Last week the Financial Conduct Authority published an unprecedented level of detail about how much home insurers pay out in claims, their claims frequency and claims rejection rates.
The publications are a pilot of the regulator’s attempt to help consumers assess value, which it says is difficult due to the lack of commonly available measures.
It stresses that the data is not targeted at end consumers, but it expects market commentators and consumer groups to use the scorecards as part of their analysis of providers.
It also points out that insurers can use the information to benchmark themselves against others.
And so we learn, for example, that Zenith Insurance accepts between 75% and 80% of the home insurance claims it receives, while RSA pays out on 97.5% to 100% of claims.
The average claim payout by NFU Mutual is £5,000 to £5,999 whilst for L&G it’s between £1,000 and £1,499.
The data release was, predictably, greeted with press articles naming and shaming the companies and products that are least likely to pay out or be used.
The key metric this data misses
While we think the FCA objective is a sound one, our view is this data is somewhat simplistic. For example, does the above mean Zenith is less generous, recruits customers more likely to claim or has a stronger claims handling capability – or some combination of those three?
More importantly, perhaps the key metric this data misses is levels of customer satisfaction. It would be quite possible for a consumer to feature as a positive statistic but be entirely unsatisfied with the time it took for their claim to be settled and the communication process on the journey, for example.
Another weakness is that the FCA asked underwriters for their data, making it harder to translate into customer experience from a brand point of view. Only a few consumers considering a quote from Swinton, would think to conduct research on whether Covea, Allianz, Ageas, L&G or LV (listed as being on the broker’s panel in the FCA’s tables) were reliable at paying claims when it is the broker they put their trust in at the time of purchase.

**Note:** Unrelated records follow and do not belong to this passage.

theorem AccessRow.compatible_of_matches {r r' : AccessRow} {s : State} (h : r.matches s = true) (h' : r'.matches s = true) :
    r.compatible r' = true := by
  simp only [AccessRow.matches, Bool.and_eq_true, beq_iff_eq] at h h'
  obtain ⟨⟨⟨⟨⟨⟨⟨hel, hidst⟩, hen⟩, htge⟩, hfgt⟩, hzero⟩, himp⟩, htid3⟩ := h
  obtain ⟨⟨⟨⟨⟨⟨⟨hel', hidst'⟩, hen'⟩, htge'⟩, hfgt'⟩, hzero'⟩, himp'⟩, htid3'⟩ := h'
  simp [AccessRow.compatible, hel, hel', columnsCompatible_of_fits hidst hidst', columnsCompatible_of_fits hen hen',
    columnsCompatible_of_fits htge htge', columnsCompatible_of_fits hfgt hfgt', columnsCompatible_of_fits hzero hzero',
    columnsCompatible_of_fits himp himp', columnsCompatible_of_fits htid3 htid3']

/-- The rows are mutually exclusive: any two differ in the level or in a column that both consult. -/
theorem eq_of_compatible_of_mem_accessTable :
    ∀ r ∈ accessTable, ∀ r' ∈ accessTable, r.compatible r' = true → r' = r := by decide

/-- Rows 1 to 4: FEAT_IDST, then the routing. -/
theorem exists_row_of_el0 {s : State} (t : RegNum) (hel : s.el = .el0) :
    ∃ r ∈ accessTable, r.matches s = true ∧ exec (.mrsIdAa64isar2El1 t) s = r.gives t s := by
  have hexec := el0NeverReadsTheRegister t s hel
  cases hidst : s.impl.params.haveIDST with
  | false =>
    rw [hidst] at hexec
    exact ⟨accessTable[0], List.getElem_mem _, by simp [accessTable, AccessRow.matches, fits, hel, hidst], hexec⟩
  | true =>
    cases hen : s.el2Enabled with
    | false =>
      rw [hidst, hen] at hexec
      exact ⟨accessTable[1], List.getElem_mem _, by simp [accessTable, AccessRow.matches, fits, hel, hidst, hen], hexec⟩
    | true =>
      cases htge : s.hcrEl2Tge with
      | false =>
        rw [hidst, hen, htge] at hexec
        exact ⟨accessTable[2], List.getElem_mem _, by simp [accessTable, AccessRow.matches, fits, hel, hidst, hen, htge], hexec⟩
      | true =>
        rw [hidst, hen, htge] at hexec
        exact ⟨accessTable[3], List.getElem_mem _, by simp [accessTable, AccessRow.matches, fits, hel, hidst, hen, htge], hexec⟩

/-- Rows 7 to 10, where both controls are set: whether the trap applies to this register. -/
theorem exists_row_of_el1_of_controls {s : State} (t : RegNum) (hel : s.el = .el1) (hen : s.el2Enabled = true)
    (htid3 : s.hcrEl2Tid3 = true) :
    ∃ r ∈ accessTable, r.matches s = true ∧ exec (.mrsIdAa64isar2El1 t) s = r.gives t s := by
  cases hfgt : s.impl.params.haveFGT with
  | true =>
    exact ⟨accessTable[6], List.getElem_mem _, by simp [accessTable, AccessRow.matches, fits, hel, hen, htid3, hfgt],
      exec_mrs_el1_trap t hel (by simp [State.tid3Traps, hen, htid3, hfgt])⟩
  | false =>
    cases hzero : Isar2.isZero s.isar2 with
    | false =>
      exact ⟨accessTable[7], List.getElem_mem _,
        by simp [accessTable, AccessRow.matches, fits, hel, hen, htid3, hfgt, hzero],
        exec_mrs_el1_trap t hel (by simp [State.tid3Traps, hen, htid3, hzero])⟩
    | true =>
      cases himp : s.impl.params.impDefTid3TrapsZeroReg with
      | true =>
        exact ⟨accessTable[8], List.getElem_mem _,
          by simp [accessTable, AccessRow.matches, fits, hel, hen, htid3, hfgt, hzero, himp],
          exec_mrs_el1_trap t hel (by simp [State.tid3Traps, hen, htid3, himp])⟩
      | false =>
        exact ⟨accessTable[9], List.getElem_mem _,
          by simp [accessTable, AccessRow.matches, fits, hel, hen, htid3, hfgt, hzero, himp],
          exec_mrs_read t (State.mayRead_of_el1 hel (by simp [State.tid3Traps, hfgt, hzero, himp]))⟩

Indeed, only four of the ten brands which according to thousands of consumers have the most satisfactory claims experience are included in the data, chiefly because of the exclusion of brokers.

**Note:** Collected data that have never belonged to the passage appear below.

-- ==== Sys2Proof/Safety.lean ====
section
/-!
DEFINITION. What counts as a safe run, in the terms the statements use: the invariant of the reachable states
(10_state.md R27, R41; 40_framer.md R144, R146, R147), the range of the joints, and the streams of bytes and iterations.
-/

namespace Sys2Proof.Machine

/-- A run of `n` steps from `s` ends in a state, with no stop on the way. -/
def Completes (n : Nat) (s : State) : Prop := ∃ t, Host.Core.run Sys2Proof.core n s = .next t

/-- The offset is a legal one, 0 to 6 (R21, R146). -/
def OffsetLegal (f : Framer) : Prop := f.offset.toNat ≤ 6

/-- No pool register that the framer wrote holds 0xFF (R147). -/
def PoolsCarried (f : Framer) : Prop :=
  f.pExt ≠ 0xFF ∧ f.pChin ≠ 0xFF ∧ f.pRotY ≠ 0xFF ∧ f.pRotX ≠ 0xFF ∧ f.pRotZ ≠ 0xFF

/-- The running checksum is the sum of the payload bytes taken since position 0 (R22, R144). At position 0 nothing is
said: `csum` is left as it was by `RX.CHECK` and by reset. -/
def ChecksumRuns (f : Framer) : Prop :=
  match f.offset.toNat with
  | 1 => f.csum = 0
  | 2 => f.csum = f.pExt
  | 3 => f.csum = f.pExt + f.pChin
  | 4 => f.csum = f.pExt + f.pChin + f.pRotY
  | 5 => f.csum = f.pExt + f.pChin + f.pRotY + f.pRotX
  | 6 => f.csum = f.pExt + f.pChin + f.pRotY + f.pRotX + f.pRotZ
  | _ => True

/-- The derived registers are the decode of the stored flags byte (R27 (b)). -/
def DecodeConsistent (c : CommandState) : Prop :=
  c.leftTargetSpeed = decLeft c.extended ∧ c.rightTargetSpeed = decRight c.extended ∧
    c.liftDirection = decLift c.extended

/-- The three levels lie in the closed interval [−1, 1] (R41). -/
def LevelsInRange (o : Outputs) : Prop :=
  (-1 ≤ o.lvlL ∧ o.lvlL ≤ 1) ∧ (-1 ≤ o.lvlR ∧ o.lvlR ≤ 1) ∧ (-1 ≤ o.lvlLift ∧ o.lvlLift ≤ 1)

/-- The invariant of the reachable states. -/
structure State.Inv (s : State) : Prop where
  offsetLegal : OffsetLegal s.framer
  poolsCarried : PoolsCarried s.framer
  checksumRuns : ChecksumRuns s.framer
  extendedCarried : s.cmd.extended ≠ 0xFF
  decodeConsistent : DecodeConsistent s.cmd
  levelsInRange : LevelsInRange s.out

/-- The joints lie between the least and the greatest of their neutral width and their targets (R41, R190). -/
def JointsInRange (s : State) : Prop :=
  (min s.cfg.rotNeutral (min s.cfg.rotMin s.cfg.rotMax) ≤ s.out.pwRot ∧
    s.out.pwRot ≤ max s.cfg.rotNeutral (max s.cfg.rotMin s.cfg.rotMax)) ∧
  (min s.cfg.chinNeutral (min s.cfg.chinMin s.cfg.chinMax) ≤ s.out.pwChin ∧
    s.out.pwChin ≤ max s.cfg.chinNeutral (min (s.cfg.chinMin + 765) s.cfg.chinMax))

/-- None of the six bytes after the sync is 0xFF: a well-formed packet (30_encoding.md R108). -/
def PacketWellFormed (e c y x z k : Byte) : Prop :=
  e ≠ 0xFF ∧ c ≠ 0xFF ∧ y ≠ 0xFF ∧ x ≠ 0xFF ∧ z ≠ 0xFF ∧ k ≠ 0xFF

/-- The checksum byte fits the payload (R92, R108). -/
def PacketValid (e c y x z k : Byte) : Prop :=
  k = e + c + y + x + z ∨ (e + c + y + x + z = 0xFF ∧ k = 0xFE)

/-- Command State after an accepted packet with this payload (41_command_decode.md R160). -/
def committed (e c y x z : Byte) (old : CommandState) : CommandState :=
  { extended := e
    leftTargetSpeed := decLeft e
    rightTargetSpeed := decRight e
    liftDirection := decLift e
    chin := if e.getLsbD 1 then old.chin else c
    rotY := if e.getLsbD 1 then old.rotY else y
    rotX := if e.getLsbD 1 then old.rotX else x
    rotZ := if e.getLsbD 1 then old.rotZ else z }

/-- The transition rule as the source words it (40_framer.md R130), on a legal offset: the sync test sets the position,
then the case runs on the position as just set. -/
def transitionRule (b : Byte) (s : State) : State :=
  let o : Nat := if b = 0xFF then 0 else s.framer.offset.toNat
  if o = 0 then { s with framer := { s.framer with csum := 0, offset := 1 } }
  else if o ≤ 5 then
    { s with framer :=
      { offset := BitVec.ofNat 3 (o + 1)
        csum := s.framer.csum + b
        pExt := if o = 1 then b else s.framer.pExt
        pChin := if o = 2 then b else s.framer.pChin
        pRotY := if o = 3 then b else s.framer.pRotY
        pRotX := if o = 4 then b else s.framer.pRotX
        pRotZ := if o = 5 then b else s.framer.pRotZ } }
  else
    { s with
      cmd :=
        if s.framer.csum = b ∨ (s.framer.csum = 0xFF ∧ b = 0xFE) then
          committed s.framer.pExt s.framer.pChin s.framer.pRotY s.framer.pRotX s.framer.pRotZ s.cmd
        else s.cmd
      framer := { s.framer with offset := 0 } }

/-- A line that is one event of a running CORE: a byte, a notification without a byte, or an iteration. -/
def Ordinary (l : Line) : Prop :=
  match l with
  | .byte _ => True
  | .noByte => True
  | .tick => True
  | .rst => False
  | .packet _ _ _ _ _ _ => False

/-- The bytes of a stream of lines, in order. -/
def bytesOf (ls : List Line) : List Byte :=
  match ls with
  | [] => []
  | .byte b :: rest => b :: bytesOf rest
  | _ :: rest => bytesOf rest

/-- Two states that an observer outside the framer cannot tell apart: all is equal but the checksum and the pools. -/
def SameButAssembly (s t : State) : Prop :=
  s.cfg = t.cfg ∧ s.framer.offset = t.framer.offset ∧ s.cmd = t.cmd ∧ s.out = t.out ∧ s.dev = t.dev ∧
    s.calls = t.calls ∧ s.result = t.result ∧ s.agenda = t.agenda

/-- Two answers an observer outside the framer cannot tell apart. -/
def SameAnswer (a b : Answer) : Prop :=
  match a, b with
  | .next s, .next t => SameButAssembly s t
  | .fault r, .fault q => r = q
  | .refused r, .refused q => r = q
  | _, _ => False

end Sys2Proof.Machine
end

Where the data becomes yet more challenging is its assumption of how to measure value based on the likelihood to claim and average payout. The Guardian used information about home emergency and replacement key add-ons to argue that consumers would be better of self-insuring.
The argument is easy to follow for cover which naturally has a lower cap and for consumers who can afford the payout. But it’s a fair challenge to insurers to prove the value of these products or improve them.
Only part of the jigsaw
Finally, evaluating value based on what seems to be an underlying question of ‘will I make my premium back’ becomes dangerous for potentially catastrophic claims such as personal accident where consumers are paying for peace of mind and the means to help with key life choices resulting from an accident. Clearly in this case, they hope very much they won’t have to make a claim.
On balance, the data is a useful additional piece of the puzzle to increase transparency and make it easier for consumers to make informed decisions. It will challenge insurers to stay relevant and competitive, particularly with add-ons. And for the better performing brands, data it can refer to independently will be welcome. But it is only part of the jigsaw.